#### Exercise prompt
Pick out each line of the records in which the word "oldest" appears.

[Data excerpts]

/-- R148–R152: a circular buffer; `bank` is the bank that was working when the walker took the slot it holds. -/
structure CBuf where
  latched : Bool
  inbound : Bool
  bound : Option Nat
  base : Nat
  slotLog : Nat
  slots : Nat
  sidx : Nat
  widx : Nat
  filled : Nat
  free : Nat
  held : Bool
  bank : Bool
  deriving DecidableEq, Repr

/-- One plane of a scratchpad allocation, an imem half or a tile-store segment: its bytes and its poisoned 32-byte
sectors (R124, R136). -/
structure Bank where
  bytes : Bytes
  poison : List Nat
  deriving DecidableEq, Repr

/-- Two planes and their selector (R124). -/
structure Planes where
  a : Bank
  b : Bank
  sel : Bool
  deriving DecidableEq, Repr

/-- A resident team. `perfBy` is the strand that set its class in this cycle (R90). `ropeinj` is its ROPEINJ (R289, log 41). `synced`: it has performed an atomic or a release since it started (R91). -/
structure Team where
  launch : Nat
  gang : Nat
  index : Nat
  member : Nat
  core : Nat
  replica : Nat
  rope : Nat
  strands : List Nat
  sp : Planes
  xfers : List Xfer
  nextXfer : Nat
  cbs : Cells CBuf
  tbars : Cells Barrier
  idemp : Bool
  synced : Bool
  perfcls : Nat
  perfBy : Option Nat
  place : Nat
  restarts : Nat
  knit : Nat
  knitMember : Nat
  knitCluster : Nat
  plane : Bool
  ropeinj : DWord
  deriving DecidableEq, Repr

/-- R256: an element of a gang queue: the word and its poison bit. -/
structure QElem where
  word : Word
  poison : Bool
  deriving DecidableEq, Repr

/-- R256: a gang queue, oldest first, with the strands that wait to push and to pop, in order of arrival. -/
structure GangQueue where
  elems : List QElem
  pushers : List Nat
  poppers : List Nat
  deriving DecidableEq, Repr

/-- A placed gang. `core` is member 0's core; `barCore` the core in whose share of the barrier table its entries stand, which a
migration leaves (R203); `moving` is the device time at which a migration was ordered, `stopped` that at which its strands had
stopped for it (R204). -/
structure Gang where
  launch : Nat
  index : Nat
  cluster : Nat
  core : Nat
  barCore : Nat
  replica : Nat
  teams : List Nat
  segs : List Planes
  segSlices : List Nat
  queues : Cells GangQueue
  gbars : Cells Barrier
  moving : Option Nat
  stopped : Option Nat
  deriving DecidableEq, Repr

/-- R262: completion classes. -/
inductive Cls where
  | ok | strandKilled | translation | permission | uncorrectable | queuePoison | diverged | discarded | aborted | timeout
  deriving DecidableEq, Repr

/-- R262: the error event that set CLASS. -/
structure ErrEvent where
  cls : Cls
  addr : DWord
  team : Nat
  strand : Nat
  hub : Bool
  pc : Nat
  unit : Nat
  cause : Nat
  deriving DecidableEq, Repr

/-- R20: the kernel header's fields. -/
structure Header where
  dataSize : Nat
  ovlCount : Nat
  ovlTable : Nat
  entry : Nat
  handler : Nat
  trapen : BitVec 5
  lbar : Nat
  gbarRange : Nat
  gbar : Nat
  tbar : Nat
  ropedef : Nat
  ropeok : Nat
  gang : Nat
  cbufs : Nat
  spbytes : Nat
  skein : Nat
  tiles : Nat
  strands : Nat
  vregs : Nat
  world : Bool
  idemp : Bool
  version : Nat
  magic : Nat
  reservedZero : Bool
  deriving DecidableEq, Repr

/-- R135: a launch's instruction-memory half on one core. -/
structure Imem where
  planes : Planes
  deriving DecidableEq, Repr

/-- R257: a termination sample: sent and received counts and when it was taken. -/
structure Sample where
  sent : Nat
  received : Nat
  when : Nat
  deriving DecidableEq, Repr

/-- A launch that was handed to the dispatcher (a command). `order` is its place among the launches that became RUNNING (R253), `eventAt` the
device time of `event`. -/
structure Launch where
  queue : Nat
  task : Nat
  part : Nat
  asid : Nat
  secure : Bool
  plane : Bool
  prio : Nat
  kernel : DWord
  args : DWord
  nx : Nat
  ny : Nat
  nz : Nat
  segs : Nat
  rope : Nat
  header : Header
  code : List Byte
  spanParts : Nat
  spanIndex : Nat
  nextGang : Nat
  started : Option Nat
  order : Nat
  passedSince : Option Nat
  blocking : Bool
  imems : Cells Imem
  rbars : Cells Barrier
  lbars : Cells Barrier
  sent : Cells Nat
  received : Cells Nat
  sample : Cells Sample
  terminated : List Nat
  torn : Option Cls
  event : Option ErrEvent
  eventAt : Nat
  count : Nat
  restarts : Nat
  dropped : List (Nat × Nat)
  deriving DecidableEq, Repr

/-! ### Ropes -/

/-- R275: a log entry: strand, sequence number, signature, and the results of an atomic, QPOP or LAUNCH. -/
structure RopeLog where
  strand : Nat
  seq : Nat
  sig : DWord
  vec : Option VReg
  scalar : Option DWord
  deriving DecidableEq, Repr

/-- R282: a rollback that is under way: its EVENT code, the pc and sequence number it names, and each replica's `%trapinfo`. -/
structure RopeHalt where
  event : Nat
  pc : Nat
  seq : Nat
  infos : Cells DWord
  deriving DecidableEq, Repr

/-- R275, R281, R287: what a rope team keeps: its replicas' teams (leader first), the log, the event counters, the rollback under way. -/
structure Rope where
  teams : List Nat
  log : List RopeLog
  retry : Nat
  mismatches : Nat
  minorities : Cells Nat
  event : Cells Nat
  logFull : Bool
  rolling : Option RopeHalt
  saveXfers : Cells (List Xfer)
  saveNextXfer : Cells Nat
  saveSegs : Cells (List Bool)
  saveImem : Cells Bool
  deriving DecidableEq, Repr

/-! ### Cores and clusters -/

/-- R211: the states of a word in an L1; INVALID words are not listed. -/
inductive L1State where
  | valid
  | dirty (mask : BitVec 4)
  | owned (level : Nat)
  | update (floating : Bool)
  deriving DecidableEq, Repr

/-- A word present in an L1, whether the copy holds poison (R292), the launch whose store made it DIRTY (R259; 0: none), and what a failure of
that store at a peer's home reports (R325). -/
structure L1Word where
  st : L1State
  data : Word
  poison : Bool
  owner : Nat
  report : Option ErrEvent
  deriving DecidableEq, Repr

/-- R205–R207: an L1 line: the alias it is present under, its physical line (or a peer's), the permission it was
filled with, its way, its RRIP value, and its words by number 0 to 31. -/
structure L1Line where
  asid : Nat
  vline : Nat
  pline : Nat
  peer : Option Nat
  readable : Bool
  writable : Bool
  way : Nat
  rrip : Nat
  words : Cells L1Word
  deriving DecidableEq, Repr

/-- R198: a scheduler: whether it has issued in this cycle, the consecutive slots it gave to critical strands while a
promoted one was ready, the charge of its last instruction, that of the one it issued in the previous cycle (0 if none),
and the strands waiting in CRIT, oldest first. -/
structure Sched where
  issued : Bool
  critRun : Nat
  charge : Nat
  last : Nat
  critWait : List Nat
  deriving DecidableEq, Repr

/-- A core; `hot` is what the thermal controller marks, `retired` a core out of service. `haltAsked` is the device time at which a stop was requested that CRIT deferral still holds back (R94). -/
structure Core where
  l1 : List L1Line
  s0 : Sched
  s1 : Sched
  halted : Bool
  haltAsked : Option Nat
  hot : Bool
  retired : Bool
  deriving DecidableEq, Repr

/-- R208, R330: a word an L2 slice holds of a line homed elsewhere; `written` marks the bytes not yet written home; `poison`: the copy
holds poison (R292). -/
structure L2Word where
  data : Word
  written : BitVec 4
  level : Nat
  poison : Bool
  deriving DecidableEq, Repr

/-- R205, R206, R208: a line present in an L2 slice: its way, its RRIP value, and its words by number 0 to 31. A line homed in the cluster
itself lists none: the slice is its home. -/
structure L2Line where
  way : Nat
  rrip : Nat
  words : Cells L2Word
  deriving DecidableEq, Repr

/-- R228: whose entry stands in a place of a cluster's barrier table: barrier `n` of a team, a gang, or a launch (range or launch level). -/
inductive BarOwner where
  | team (tid n : Nat)
  | gang (gid n : Nat)
  | range (lid n : Nat)
  | launch (lid n : Nat)
  deriving DecidableEq, Repr

/-- R219: a knit table entry that is taken; its members by index. -/
structure Knit where
  gen : Word
  used : Bool
  part : Nat
  secure : Bool
  members : Cells Nat
  deriving DecidableEq, Repr

/-- A cluster: L2 lines by physical line number, TLB entries (ASID, page base), newest first, knit table, barrier table by place, charge register (R300),
cycles of its clock and the hundredths of a cycle that device time owes it beside them (R302), TARGET (R301), the highest clock the limits allow it in 10 MHz (R302), whether its thermal limit
binds (R306). -/
structure Cluster where
  l2 : Cells L2Line
  tlb : List (Nat × Nat)
  knits : Cells Knit
  bars : Cells BarOwner
  charge : DWord
  cycles : Nat
  phase : Nat
  target : Nat
  clock : Nat
  thermal : Bool
  deriving DecidableEq, Repr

#### Exercise output
/-- R256: a gang queue, oldest first, with the strands that wait to push and to pop, in order of arrival. -/
and the strands waiting in CRIT, oldest first. -/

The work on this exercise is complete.